> [TASK DESCRIPTION] Your answer should be a single number: how many lines of the material below contain "some".

> [SUPPLIED INFORMATION]
-- ==== Sys2Proof/Machine/HostCommands.lean ====
section
/-!
DEFINITION. The stream and control commands (42_host_commands.md): PUSH, EOS, RDREG and CLEAR.

The `info` of an IllegalCommand that a legal word raises is the whole command word `w` (60_exceptions.md R234); it is
`encode` of the instruction, the one word that decodes to it (log 11).
-/

namespace Sys2Proof.Machine

open Sys2Proof

/-- `HDR_BUF[HDR_CNT] <- b` and `HDR_CNT <- HDR_CNT + 1` (42_host_commands.md R192). -/
def storeHeaderByte (b : Byte) (s : State) : State :=
  { s with hdrBuf := s.hdrBuf.setIfInBounds s.hdrCnt.toNat b, hdrCnt := s.hdrCnt + 1 }

/-- The decode on the 16th header byte (42_host_commands.md R192). -/
def finishHeader (s : State) : State :=
  match decodeHeader s.hdrBuf with
  | .error info => raise .invalidMagic info s
  | .ok d => respond .ok 0 (latch d s)

/-- `PushHeader(b)`, PUSH in phase HDR (42_host_commands.md R192). With the buffer full there is no byte to write: the
machine stops (log 7). -/
def pushHeader (b : Byte) (s : State) : Result :=
  if s.hdrCnt.toNat < Config.hdrLen then
    if (storeHeaderByte b s).hdrCnt.toNat < Config.hdrLen then .next (respond .ok 0 (storeHeaderByte b s))
    else .next (finishHeader (storeHeaderByte b s))
  else .fault .headerBufferFull

/-- `PushRegion(b)` in phase PRG (42_host_commands.md R193). -/
def pushPrg (b : Byte) (s : State) : Result :=
  match s.decoded with
  | some d => .next (respond .ok 1 (withRegion .prg (d.takePrg b) s))
  | none => .fault .groupHoldsNoValue

/-- `PushRegion(b)` in phase CHR (42_host_commands.md R193). -/
def pushChr (b : Byte) (s : State) : Result :=
  match s.decoded with
  | some d => .next (respond .ok 2 (withRegion .chr (d.takeChr b) s))
  | none => .fault .groupHoldsNoValue

/-- PUSH by phase (42_host_commands.md R191, R194). In phase ERROR the gate has answered already; the arm says the
same. -/
def pushByPhase (b : Byte) (s : State) : Result :=
  match s.phase with
  | .hdr => pushHeader b s
  | .prg => pushPrg b s
  | .chr => pushChr b s
  | .done => .next (respond .ok 3 s)
  | .error => .next (respond .aborted 0 s)

/-- PUSH b (42_host_commands.md R191). -/
def execPush (b : Byte) (s : State) : Result :=
  unlessError s fun s =>
    if s.eosSeen then .next (raise .illegalCommand (encode (.push b)) s) else pushByPhase b s

/-- EOS by phase, `EOS_SEEN` already set (42_host_commands.md R195). In phase ERROR the gate has answered already. -/
def eosByPhase (s : State) : State :=
  match s.phase with
  | .hdr => raise .truncatedInput (s.hdrCnt.setWidth 32) s
  | .prg => respond .ok 0 { s with phase := .done }
  | .chr => respond .ok 0 { s with phase := .done }
  | .done => respond .ok 0 s
  | .error => respond .aborted 0 s

/-- EOS (42_host_commands.md R195). -/
def execEos (s : State) : Result :=
  unlessError s fun s => .next (eosByPhase { s with eosSeen := true })

/-- RDREG idx, in every phase (42_host_commands.md R190, R200, R202). -/
def execRdreg (idx : Byte) (s : State) : Result :=
  match Reg.ofIndex idx with
  | none => .next (raise .illegalCommand (encode (.rdreg idx)) s)
  | some r => .next (readReg r s)

/-- CLEAR, in every phase (42_host_commands.md R205). -/
def execClear (s : State) : Result := .next (respond .ok 0 (clearBlock s))

end Sys2Proof.Machine
end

> [EXPECTED ANSWER] 3